BP America's Lawler and Shell's Watkins talked about their recognition that climate change was a problem in the 1990s and about their current efforts to adapt their business models to add more renewable energy and cut emissions.
Representative James Comer, the panel's top Republican, did not mention climate in his opening remarks. He and other Republicans sought to link the current energy supply crunch to President Joe Biden's environmental policies, like cancelling the Keystone XL oil pipeline.
"The purpose of this hearing is clear: to deliver partisan theater for prime-time news," Comer said.
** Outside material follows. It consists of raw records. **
-- ==== Sys2Proof/Machine/Mailbox.lean ====
section
/-! DEFINITION. The mailbox and the state port's controls (R335 to R338, R343, R364, R374, R402). Word 2 of a command is `w0` and the words from 3
on are `wide`; `num` 1 marks a machine request over I3C, which has no caller header and is bound to no partition (R400). -/
namespace Sys2Proof.Machine

/-- Word 3 + k of the input payload. -/
def State.mailWord (s : State) (k : Nat) : Word := BitVec.ofNat 64 (bits s.ev.wide (64 * k + 63) (64 * k))
/-- A command completes with Invalid Input. -/
def State.invalid (s : State) : Out := .next { s with mbox := { invalid := true } }
/-- A command completes with a result word and further output words. -/
def State.mailDone (s : State) (r : Nat) (ws : List Word) : Out := .next { s with mbox := { result := BitVec.ofNat 64 r, words := ws } }
/-- A command of a formed partition with its credential, or of the machine (`none`); in recovery mode there are no such commands
(R394), and the host's are not answered while IDE is not established (R399). -/
def State.mail (s : State) (k : Option Nat → Out) : Out :=
  let p := bits s.ev.caller.part 2 0
  if s.recovery then .next { s with mbox := { unsupported := true } }
  else if s.ev.num = 1 then k none
  else if !s.ide then .next s
  else if bits s.ev.caller.part 63 3 ≠ 0 || !(s.part p).formed || (s.part p).cred ≠ s.ev.caller.cred then s.invalid
  else k (some p)
/-- Whether a requester may name a tile. -/
def State.mayTile (s : State) (p : Option Nat) (t : TileNo) : Bool := p.all fun p => s.partOf t = some p

/-! ## Queues and jobs (R338, R343) -/

/-- QUEUE_SET. -/
def execQueueSet (s : State) : Out :=
  s.mail fun p =>
    let q := bits s.ev.w0 5 0
    let d := s.ev.wide
    let part := bits d 55 53
    let c := bits d 52 47
    let h := s.hostQ q
    let base := bits d 119 71 * 2 ^ 7
    if (p.any fun p => (Map.has s.hostQs q && h.part ≠ p) || part ≠ p) || s.ctxPart c ≠ some part then s.mailDone 1 []
    else if h.behind ≠ 0 && (h.base ≠ base || h.log2n ≠ bits d 63 60) then s.mailDone 2 []
    else
      let s := s.modQ q fun h =>
        { h with base := base, log2n := bits d 63 60, pri := bits d 58 56, part := part, ctx := c, job := bits d 46 31, enable := bitAt d 0 }
      (if s.kickmap.getLsbD q then s.kick q else s).mailDone 0 []
/-- QUEUE_GET. -/
def execQueueGet (s : State) : Out :=
  s.mail fun p =>
    let q := bits s.ev.w0 5 0
    let h := s.hostQ q
    if p.any fun p => Map.has s.hostQs q && h.part ≠ p then s.invalid
    else s.mailDone 0 (s.queueWords q)
/-- The key of the job a command names; none when it is another partition's. -/
def State.jobOf (s : State) (p : Option Nat) (j : Nat) : Option Nat :=
  match p with
  | some p => if !Map.has s.jobs (jobKey p j) && (List.range 8).any fun o => Map.has s.jobs (jobKey o j) then none else some (jobKey p j)
  | none => some (jobKey ((findFrom (fun o => Map.has s.jobs (jobKey o j)) 0 8).getD 0) j)
/-- JOB_END: the job's extra member leaves, once. -/
def execJobEnd (s : State) : Out :=
  s.mail fun p =>
    match s.jobOf p (bits s.ev.w0 15 0) with
    | none => s.invalid
    | some j => match Map.find s.jobs j with
      | some l => (if l.isOpen && l.status = 0 then ({ s with jobs := Map.set s.jobs j l.shut } : State).endJob j else s).mailDone 0 []
      | none => s.mailDone 0 []
/-- JOB_CANCEL: CANCEL at level 4 (R23). -/
def execJobCancel (s : State) : Out :=
  s.mail fun p =>
    match s.jobOf p (bits s.ev.w0 15 0) with
    | none => s.invalid
    | some j => ((if Map.has s.jobs j then s.postLate { op := .cancelStop, ev := { num := 1, aux := 4, id := j } } else s)).mailDone 0 []

/-! ## TLB_INVAL (R374) -/

/-- TLB_INVAL: every tile of the partition and the hub's three kinds of source are told; one runs at a time. -/
def execTlbInval (s : State) : Out :=
  s.mail fun p =>
    let c := bits s.ev.w0 5 0
    match s.ctxPart c with
    | none => s.invalid
    | some own =>
      if p.any fun p => p ≠ own then s.invalid
      else if s.mboxBusy then .next (s.retry .tlbInval)
      else
        let src := ((List.range 256).filter fun t => s.partOf (BitVec.ofNat 8 t) = some own) ++ [256, 257, 258]
        let i : Inval :=
          { ctx := c, whole := bitAt s.ev.w0 8, first := (s.mailWord 0).toNat / 2 ^ 16, count := (s.mailWord 1).toNat % 2 ^ 32, total := src.length
            waiting := src }
        let n := s.nextId
        let s := ({ s with invals := Map.set s.invals n i, mboxBusy := true, bgStatus := bgWord 0 } : State).bump
        let s := src.foldl (fun s x => s.later { op := .invalSourceAck, ev := { id := n, num := x } }) s
        .next { s with mbox := { background := true } }

/-! ## The suspension list (R364) -/

/-- An entry as SUSPEND_LIST gives it. -/
def Suspend.words (x : Suspend) : List Word :=
  [BitVec.ofNat 64 (x.tile.toNat + x.subcause * 2 ^ 16 + x.seq.toNat * 2 ^ 32), BitVec.ofNat 64 x.ctx, BitVec.ofNat 64 x.addr, BitVec.ofNat 64 x.channel]
/-- SUSPEND_LIST: the oldest entries. -/
def execSuspendList (s : State) : Out :=
  s.mail fun p =>
    let n := min (bits s.ev.w0 63 0) 63
    let all := match p with
      | some p => (s.part p).suspends
      | none => (List.range 8).flatMap fun i => (s.part i).suspends
    let got := all.take n
    s.mailDone 0 (BitVec.ofNat 64 got.length :: got.flatMap Suspend.words)
/-- The entry that SUSPEND_ANSWER names leaves its list; `k` applies the action to the entry's task, resident or saved with its unit. -/
def State.answerSuspend (s : State) (k : State → Suspend → State) (away : Task → Task) : Out :=
  s.mail fun p =>
    let t : TileNo := s.ev.w0.setWidth 8
    if !s.mayTile p t then s.invalid
    else match ((List.range 8).flatMap fun i => (s.part i).suspends).find? fun x => x.tile = t && x.seq = (s.mailWord 0).setWidth 32 && (s.partOf t).isSome with
      | none => s.mailDone 1 []
      | some x =>
        let s := { s with
          parts := s.parts.map fun (q : Nat × Part) => (q.1, { q.2 with suspends := q.2.suspends.erase x })
          saved := s.saved.map fun (y : Saved) =>
            if y.tileNo = t then { y with tile := { y.tile with window := y.tile.window.map fun k => if k.uid = x.uid then away k else k } } else y }
        (k s x).mailDone 0 []
/-- RESUME: the task retries the row and goes on, at once or when its saved unit does. -/
def execResume (s : State) : Out :=
  s.answerSuspend (fun s x =>
    match (s.tile x.tile).window.find? fun k => k.uid = x.uid with
    | some k =>
      ((s.modTask x.tile k.acc fun k => { k with suspended := false }).pealTile x.tile 2 2 (s.tile x.tile).launchNo (k.seq.toNat + 2 * 2 ^ 48)).post
        { op := .copyRow, ev := { tile := x.tile, id := k.acc } }
    | none => match s.saved.find? fun y => y.tileNo = x.tile && y.tile.window.any fun k => k.uid = x.uid with
      | some y => s.pealTile x.tile 2 2 y.launch (x.seq.toNat + 2 * 2 ^ 48)
      | none => s) fun k => { k with suspended := false }
/-- FAIL: the task fails with TRANSLATION. -/
def execFail (s : State) : Out :=
  s.answerSuspend (fun s x =>
    match (s.tile x.tile).window.find? fun k => k.uid = x.uid with
    | some k => s.endTask x.tile k.acc cTRANSLATION 0
    | none => s) fun k => { k with ended := some cTRANSLATION, endAt := 0 }

/-! ## The state port (R335 to R337) -/

/-- STATE_READ: one object as it is now (R335); an object of another partition is Invalid Input (R402), one that does not exist gives result 1. -/
def execStateRead (s : State) : Out :=
  s.mail fun p =>
    let t : TileNo := s.ev.w0.setWidth 8
    let hub := bitAt s.ev.w0 8
    let cls := bits s.ev.w0 15 12
    let i := bits s.ev.w0 47 16
    let off := (s.mailWord 0).toNat
    let len := (s.mailWord 1).toNat
    let found : Option (Option Nat × List Word) := if hub then (if cls = 8 then s.hubObject i else none) else (s.tileObject p t cls i).map fun ws => (none, ws)
    if !hub && !s.mayTile p t then s.invalid
    else match found with
      | none => s.mailDone 1 []
      | some (own, ws) =>
        if p.any fun p => own.any fun o => o ≠ p then s.invalid
        else if len < 8 || 2000 < len || len % 8 ≠ 0 then s.mailDone 1 []
        else s.mailDone 0 (portBytes ws off len)
/-- The tiles of the mask in words 3 to 6. -/
def State.maskTiles (s : State) : List TileNo := ((List.range 256).filter fun t => s.ev.wide.getLsbD t).map (BitVec.ofNat 8 ·)
/-- STATE_CONTROL: applies a control to the masked tiles, or to none when one lies outside the partition. -/
def State.control (s : State) (f : State → TileNo → State) : Out :=
  s.mail fun p => if s.maskTiles.all (s.mayTile p) then (s.maskTiles.foldl f s).mailDone 0 [] else s.mailDone 1 []
/-- FREEZE: at the end of this clock. -/
def execFreeze (s : State) : Out :=
  s.control fun s t => s.freeze t
/-- THAW: what was held at the tile's edge arrives, in order. The tile clocks that a thermal trip has stopped stay stopped (R404). -/
def execThaw (s : State) : Out :=
  s.control fun s t =>
    let held := (s.tile t).held
    if s.thermal then s else
    { s.modTile t fun u => { u with frozen := false, freezeReq := false, held := [] } with agenda := s.agenda ++ held }
/-- SET_HALT_ON_BREAK. -/
def execSetHaltOnBreak (s : State) : Out := s.control fun s t => s.modTile t fun u => { u with haltBrk := true }
/-- CLEAR_HALT_ON_BREAK. -/
def execClearHaltOnBreak (s : State) : Out := s.control fun s t => s.modTile t fun u => { u with haltBrk := false }
/-- STATE_WAKE. -/
def execStateWake (s : State) : Out := s.control fun s t => s.later { op := .wake, ev := { tile := t } }
/-- Opcodes 0xC009 to 0xC0FF; the host's are not answered while IDE is not established (R399). -/
def execMailboxUnsupported (s : State) : Out :=
  if s.recovery || s.ev.num = 1 || s.ide then .next { s with mbox := { unsupported := true } } else .next s

end Sys2Proof.Machine
end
The lone Republican witness, Neal Crabtree, a welder who lost his job after Biden canceled Keystone, said his main crisis was not climate change but paying his mortgage and food bills.
'SETTING THE FUTURE ON FIRE'
Democrats said Big Oil's opposition to strong climate action leaves future generations at risk.
"One thing that often gets lost in these conversations is some of us have to actually live in the future that you all are setting on fire for us," Representative Alexandria Ocasio-Cortez, 32, told the executives, all older than 50.
The United Nations this summer released a report saying immediate and large-scale action is needed to reduce emissions or the average global temperature is likely to reach or cross the 1.5-degree Celsius (2.7 degrees F) warming threshold within 20 years.
The committee contrasted the industry's advertising claims of support for the 2015 Paris climate agreement with the scant funding they have given.
It released an analysis that showed Exxon's lobbying disclosures since 2015 have only one instance of lobbying on the Paris Agreement, and none on any of the 28 bills related to the pact.
"Only 0.06% of Exxon's 1,543 total instances of legislative lobbying since 2015 has been devoted to the Paris Agreement or related legislation," the analysis said.
Woods emphasized Exxon's investments in carbon capture, a technology to capture emissions for burial underground or to pump them into aging oilfields to squeeze out more crude.
On the requested documents, Chevron said the company has been working to collect and produce them.
Exxon said it has produced nearly 130,000 pages of documents including internal emails. API said has been working with the committee "consistent with our right to associate and engage in free speech".
The other companies and the Chamber did not immediately respond to requests for comment.